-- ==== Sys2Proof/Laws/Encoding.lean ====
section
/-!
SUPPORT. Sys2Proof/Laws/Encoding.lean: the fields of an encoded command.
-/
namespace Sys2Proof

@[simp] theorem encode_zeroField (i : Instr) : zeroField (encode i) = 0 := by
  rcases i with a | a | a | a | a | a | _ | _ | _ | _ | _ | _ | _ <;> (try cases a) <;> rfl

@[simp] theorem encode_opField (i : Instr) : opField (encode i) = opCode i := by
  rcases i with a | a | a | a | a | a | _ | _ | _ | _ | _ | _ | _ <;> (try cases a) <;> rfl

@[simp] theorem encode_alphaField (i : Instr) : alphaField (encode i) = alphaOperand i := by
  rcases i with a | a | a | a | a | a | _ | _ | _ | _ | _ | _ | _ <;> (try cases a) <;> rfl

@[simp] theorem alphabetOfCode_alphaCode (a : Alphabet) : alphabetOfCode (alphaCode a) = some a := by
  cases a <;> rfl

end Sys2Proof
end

····················

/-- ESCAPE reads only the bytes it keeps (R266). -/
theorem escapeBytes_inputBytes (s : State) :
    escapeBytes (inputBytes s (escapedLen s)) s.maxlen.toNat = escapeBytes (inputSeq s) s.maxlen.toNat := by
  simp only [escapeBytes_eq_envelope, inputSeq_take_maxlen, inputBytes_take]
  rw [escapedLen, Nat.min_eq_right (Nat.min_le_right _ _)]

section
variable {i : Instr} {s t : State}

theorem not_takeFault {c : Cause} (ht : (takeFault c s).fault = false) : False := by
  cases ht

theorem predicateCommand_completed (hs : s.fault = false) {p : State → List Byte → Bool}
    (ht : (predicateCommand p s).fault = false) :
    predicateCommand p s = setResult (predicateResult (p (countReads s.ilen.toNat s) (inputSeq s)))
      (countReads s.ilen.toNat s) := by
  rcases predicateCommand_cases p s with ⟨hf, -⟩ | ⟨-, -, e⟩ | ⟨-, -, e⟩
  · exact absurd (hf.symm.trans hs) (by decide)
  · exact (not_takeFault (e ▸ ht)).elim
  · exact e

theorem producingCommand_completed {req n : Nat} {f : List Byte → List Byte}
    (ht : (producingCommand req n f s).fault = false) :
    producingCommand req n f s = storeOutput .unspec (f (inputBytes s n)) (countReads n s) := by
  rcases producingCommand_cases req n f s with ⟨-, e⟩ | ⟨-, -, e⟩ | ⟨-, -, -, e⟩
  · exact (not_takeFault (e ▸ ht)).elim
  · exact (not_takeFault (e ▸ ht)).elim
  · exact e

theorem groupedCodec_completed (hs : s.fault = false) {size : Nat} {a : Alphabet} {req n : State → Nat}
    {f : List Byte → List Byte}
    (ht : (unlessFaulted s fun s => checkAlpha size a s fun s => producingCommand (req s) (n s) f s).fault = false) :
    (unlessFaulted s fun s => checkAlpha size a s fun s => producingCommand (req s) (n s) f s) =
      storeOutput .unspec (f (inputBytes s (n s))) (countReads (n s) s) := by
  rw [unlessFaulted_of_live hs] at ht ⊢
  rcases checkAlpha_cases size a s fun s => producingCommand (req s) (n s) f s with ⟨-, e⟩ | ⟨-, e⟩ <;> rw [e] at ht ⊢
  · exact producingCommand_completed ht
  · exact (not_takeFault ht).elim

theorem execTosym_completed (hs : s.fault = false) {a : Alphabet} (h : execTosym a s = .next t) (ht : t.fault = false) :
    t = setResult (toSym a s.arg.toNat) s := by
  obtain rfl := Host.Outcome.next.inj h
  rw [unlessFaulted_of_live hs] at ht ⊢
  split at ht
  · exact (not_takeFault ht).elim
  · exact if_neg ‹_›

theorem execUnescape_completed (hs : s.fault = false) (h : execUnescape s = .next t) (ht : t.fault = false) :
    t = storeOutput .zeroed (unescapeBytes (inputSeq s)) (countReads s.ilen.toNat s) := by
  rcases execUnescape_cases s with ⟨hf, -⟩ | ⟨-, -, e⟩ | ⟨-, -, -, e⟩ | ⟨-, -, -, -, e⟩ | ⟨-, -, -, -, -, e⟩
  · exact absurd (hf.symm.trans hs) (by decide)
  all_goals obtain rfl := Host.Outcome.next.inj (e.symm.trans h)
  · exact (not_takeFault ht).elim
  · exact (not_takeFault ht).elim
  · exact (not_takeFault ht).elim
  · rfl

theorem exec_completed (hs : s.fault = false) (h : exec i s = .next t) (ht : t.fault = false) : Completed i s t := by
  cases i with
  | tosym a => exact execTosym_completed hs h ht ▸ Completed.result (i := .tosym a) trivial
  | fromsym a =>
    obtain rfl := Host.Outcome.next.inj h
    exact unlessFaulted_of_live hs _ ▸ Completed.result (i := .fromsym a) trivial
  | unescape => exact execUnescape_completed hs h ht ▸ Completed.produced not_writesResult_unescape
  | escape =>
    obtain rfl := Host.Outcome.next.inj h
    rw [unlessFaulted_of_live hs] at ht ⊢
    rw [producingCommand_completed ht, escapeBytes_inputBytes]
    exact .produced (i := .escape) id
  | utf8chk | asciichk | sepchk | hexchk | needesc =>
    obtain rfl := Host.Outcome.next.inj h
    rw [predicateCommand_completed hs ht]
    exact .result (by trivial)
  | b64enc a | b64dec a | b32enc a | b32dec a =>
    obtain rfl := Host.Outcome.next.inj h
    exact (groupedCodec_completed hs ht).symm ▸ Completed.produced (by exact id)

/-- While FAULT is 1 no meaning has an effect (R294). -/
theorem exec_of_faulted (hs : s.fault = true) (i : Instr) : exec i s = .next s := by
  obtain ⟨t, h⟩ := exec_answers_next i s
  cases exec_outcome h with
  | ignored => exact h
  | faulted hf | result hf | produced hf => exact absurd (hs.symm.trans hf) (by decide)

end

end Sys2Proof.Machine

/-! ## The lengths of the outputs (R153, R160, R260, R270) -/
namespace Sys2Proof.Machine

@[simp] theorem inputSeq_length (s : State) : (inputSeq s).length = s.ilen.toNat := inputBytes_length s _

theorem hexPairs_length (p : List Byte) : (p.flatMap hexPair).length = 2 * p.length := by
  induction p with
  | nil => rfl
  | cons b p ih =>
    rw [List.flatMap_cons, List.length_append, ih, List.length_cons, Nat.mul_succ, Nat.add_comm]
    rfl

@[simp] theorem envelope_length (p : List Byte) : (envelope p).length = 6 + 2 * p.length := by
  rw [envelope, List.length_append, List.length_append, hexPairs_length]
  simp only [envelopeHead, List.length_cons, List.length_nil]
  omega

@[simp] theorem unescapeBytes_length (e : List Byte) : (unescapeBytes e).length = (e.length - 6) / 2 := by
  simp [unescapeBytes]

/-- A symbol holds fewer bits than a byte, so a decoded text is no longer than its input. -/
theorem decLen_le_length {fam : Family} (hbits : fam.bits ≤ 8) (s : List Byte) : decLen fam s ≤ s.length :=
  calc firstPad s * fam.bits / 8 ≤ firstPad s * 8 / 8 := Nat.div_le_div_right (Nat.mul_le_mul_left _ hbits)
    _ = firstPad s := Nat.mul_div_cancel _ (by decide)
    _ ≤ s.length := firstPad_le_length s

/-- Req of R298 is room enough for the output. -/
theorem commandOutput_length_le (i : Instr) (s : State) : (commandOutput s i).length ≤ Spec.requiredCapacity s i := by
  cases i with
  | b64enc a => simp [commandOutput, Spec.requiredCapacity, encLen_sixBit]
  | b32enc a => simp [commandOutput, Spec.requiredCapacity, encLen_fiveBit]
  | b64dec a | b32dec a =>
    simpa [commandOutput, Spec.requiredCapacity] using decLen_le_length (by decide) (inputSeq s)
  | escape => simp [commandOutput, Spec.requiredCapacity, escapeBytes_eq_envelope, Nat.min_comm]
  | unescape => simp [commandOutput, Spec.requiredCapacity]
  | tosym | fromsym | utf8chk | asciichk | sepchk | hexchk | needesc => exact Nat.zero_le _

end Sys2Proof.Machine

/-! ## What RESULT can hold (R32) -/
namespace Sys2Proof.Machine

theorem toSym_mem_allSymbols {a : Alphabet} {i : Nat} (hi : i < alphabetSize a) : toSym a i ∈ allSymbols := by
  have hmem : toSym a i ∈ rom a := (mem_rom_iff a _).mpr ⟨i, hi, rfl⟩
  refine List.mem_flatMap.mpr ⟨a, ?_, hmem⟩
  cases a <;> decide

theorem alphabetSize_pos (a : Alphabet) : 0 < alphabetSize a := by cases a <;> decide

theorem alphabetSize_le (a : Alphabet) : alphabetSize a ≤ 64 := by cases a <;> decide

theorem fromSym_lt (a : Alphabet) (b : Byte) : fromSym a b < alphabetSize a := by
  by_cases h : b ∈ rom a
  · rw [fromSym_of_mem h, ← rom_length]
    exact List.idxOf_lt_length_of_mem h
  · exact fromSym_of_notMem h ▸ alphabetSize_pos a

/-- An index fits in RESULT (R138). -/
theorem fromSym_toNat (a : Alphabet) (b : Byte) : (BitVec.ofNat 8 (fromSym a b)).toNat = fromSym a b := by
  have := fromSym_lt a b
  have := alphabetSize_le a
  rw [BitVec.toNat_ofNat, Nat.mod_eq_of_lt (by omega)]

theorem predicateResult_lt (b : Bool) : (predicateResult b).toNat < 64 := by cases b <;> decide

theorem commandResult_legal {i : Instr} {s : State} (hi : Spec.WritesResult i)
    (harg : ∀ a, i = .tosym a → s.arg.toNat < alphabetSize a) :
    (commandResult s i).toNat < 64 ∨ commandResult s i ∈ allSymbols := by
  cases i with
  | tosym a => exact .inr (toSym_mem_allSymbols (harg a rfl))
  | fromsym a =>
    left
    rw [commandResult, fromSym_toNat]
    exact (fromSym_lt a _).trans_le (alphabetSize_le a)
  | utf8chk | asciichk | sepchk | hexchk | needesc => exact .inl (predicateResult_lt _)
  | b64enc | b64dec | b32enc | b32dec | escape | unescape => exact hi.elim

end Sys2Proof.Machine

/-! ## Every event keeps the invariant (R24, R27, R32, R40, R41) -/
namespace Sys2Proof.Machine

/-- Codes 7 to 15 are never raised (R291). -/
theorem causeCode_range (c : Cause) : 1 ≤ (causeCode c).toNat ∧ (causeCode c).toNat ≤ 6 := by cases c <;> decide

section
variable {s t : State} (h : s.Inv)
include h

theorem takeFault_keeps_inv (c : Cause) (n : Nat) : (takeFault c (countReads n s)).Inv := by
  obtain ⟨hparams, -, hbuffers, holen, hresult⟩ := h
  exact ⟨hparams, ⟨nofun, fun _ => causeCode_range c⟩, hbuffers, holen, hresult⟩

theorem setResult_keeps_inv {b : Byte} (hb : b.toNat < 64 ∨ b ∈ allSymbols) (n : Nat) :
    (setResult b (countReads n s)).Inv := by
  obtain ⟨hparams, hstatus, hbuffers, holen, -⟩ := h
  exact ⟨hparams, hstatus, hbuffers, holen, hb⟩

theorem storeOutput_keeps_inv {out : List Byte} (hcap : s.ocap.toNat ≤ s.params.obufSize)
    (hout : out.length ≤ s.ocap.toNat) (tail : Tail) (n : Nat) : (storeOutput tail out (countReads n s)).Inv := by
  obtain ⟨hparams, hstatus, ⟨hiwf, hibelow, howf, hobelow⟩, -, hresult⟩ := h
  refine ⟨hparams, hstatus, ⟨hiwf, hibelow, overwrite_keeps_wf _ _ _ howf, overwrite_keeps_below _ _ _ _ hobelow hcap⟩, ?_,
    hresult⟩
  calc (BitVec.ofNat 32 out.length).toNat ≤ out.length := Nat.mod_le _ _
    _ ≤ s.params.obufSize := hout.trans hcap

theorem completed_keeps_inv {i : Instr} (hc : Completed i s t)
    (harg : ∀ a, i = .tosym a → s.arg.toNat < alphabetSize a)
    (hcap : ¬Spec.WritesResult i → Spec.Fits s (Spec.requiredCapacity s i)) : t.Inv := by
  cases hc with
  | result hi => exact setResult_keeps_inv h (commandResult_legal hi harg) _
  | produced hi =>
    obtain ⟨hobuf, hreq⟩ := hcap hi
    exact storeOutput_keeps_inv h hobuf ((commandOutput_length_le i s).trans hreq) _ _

····················

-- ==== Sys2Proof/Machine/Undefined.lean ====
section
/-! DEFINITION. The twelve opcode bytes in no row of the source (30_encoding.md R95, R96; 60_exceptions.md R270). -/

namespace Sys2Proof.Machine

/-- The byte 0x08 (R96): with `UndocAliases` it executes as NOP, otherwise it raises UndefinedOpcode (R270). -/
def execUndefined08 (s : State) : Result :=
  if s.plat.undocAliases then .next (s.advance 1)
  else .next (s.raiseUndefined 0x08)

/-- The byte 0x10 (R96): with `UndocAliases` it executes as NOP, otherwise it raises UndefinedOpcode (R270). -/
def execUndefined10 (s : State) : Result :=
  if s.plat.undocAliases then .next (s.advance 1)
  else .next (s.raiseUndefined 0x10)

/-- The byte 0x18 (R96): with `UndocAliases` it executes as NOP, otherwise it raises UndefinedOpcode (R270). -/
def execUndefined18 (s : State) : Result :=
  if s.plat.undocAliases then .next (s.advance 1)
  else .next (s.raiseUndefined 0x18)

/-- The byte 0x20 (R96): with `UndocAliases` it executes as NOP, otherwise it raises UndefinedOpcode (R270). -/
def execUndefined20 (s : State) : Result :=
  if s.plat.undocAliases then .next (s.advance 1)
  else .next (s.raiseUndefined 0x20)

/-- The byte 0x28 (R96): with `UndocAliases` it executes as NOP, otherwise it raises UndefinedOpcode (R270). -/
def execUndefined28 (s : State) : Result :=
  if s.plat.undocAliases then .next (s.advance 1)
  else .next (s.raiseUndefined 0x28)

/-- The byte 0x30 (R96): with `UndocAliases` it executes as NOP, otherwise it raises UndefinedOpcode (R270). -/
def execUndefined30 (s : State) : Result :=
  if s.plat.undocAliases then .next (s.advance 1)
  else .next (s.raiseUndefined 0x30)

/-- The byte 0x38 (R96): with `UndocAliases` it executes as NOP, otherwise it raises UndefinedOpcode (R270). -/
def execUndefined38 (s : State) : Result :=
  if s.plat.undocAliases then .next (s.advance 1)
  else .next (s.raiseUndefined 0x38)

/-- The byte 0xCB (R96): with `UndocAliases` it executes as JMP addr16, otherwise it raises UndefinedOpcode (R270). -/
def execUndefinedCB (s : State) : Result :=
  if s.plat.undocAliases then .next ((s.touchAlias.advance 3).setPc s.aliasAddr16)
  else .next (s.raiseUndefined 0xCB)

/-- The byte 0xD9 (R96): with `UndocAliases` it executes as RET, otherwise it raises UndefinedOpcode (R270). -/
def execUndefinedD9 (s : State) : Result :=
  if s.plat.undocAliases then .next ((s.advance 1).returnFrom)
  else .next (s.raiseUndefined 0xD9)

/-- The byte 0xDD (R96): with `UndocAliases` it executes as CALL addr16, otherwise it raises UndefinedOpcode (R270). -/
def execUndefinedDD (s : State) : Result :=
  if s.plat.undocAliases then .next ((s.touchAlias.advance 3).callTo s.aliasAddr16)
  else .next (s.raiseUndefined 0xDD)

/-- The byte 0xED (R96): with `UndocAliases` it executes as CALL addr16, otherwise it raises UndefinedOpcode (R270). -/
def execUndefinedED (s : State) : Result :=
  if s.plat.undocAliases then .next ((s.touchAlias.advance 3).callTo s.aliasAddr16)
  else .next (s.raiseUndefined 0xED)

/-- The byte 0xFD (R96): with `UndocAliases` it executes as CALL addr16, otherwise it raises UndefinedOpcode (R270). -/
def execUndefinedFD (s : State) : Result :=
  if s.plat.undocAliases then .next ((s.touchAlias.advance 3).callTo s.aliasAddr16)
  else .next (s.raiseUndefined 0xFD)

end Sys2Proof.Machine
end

····················

__Exercise objective__
In the entries above, the lines between the one holding "raised (R291). -/" and the one holding "theorem takeFault_keeps_inv (c", inclusive, are to be printed exactly as written, and those alone.

__Answer to the problem__
/-- Codes 7 to 15 are never raised (R291). -/
theorem causeCode_range (c : Cause) : 1 ≤ (causeCode c).toNat ∧ (causeCode c).toNat ≤ 6 := by cases c <;> decide

section
variable {s t : State} (h : s.Inv)
include h

theorem takeFault_keeps_inv (c : Cause) (n : Nat) : (takeFault c (countReads n s)).Inv := by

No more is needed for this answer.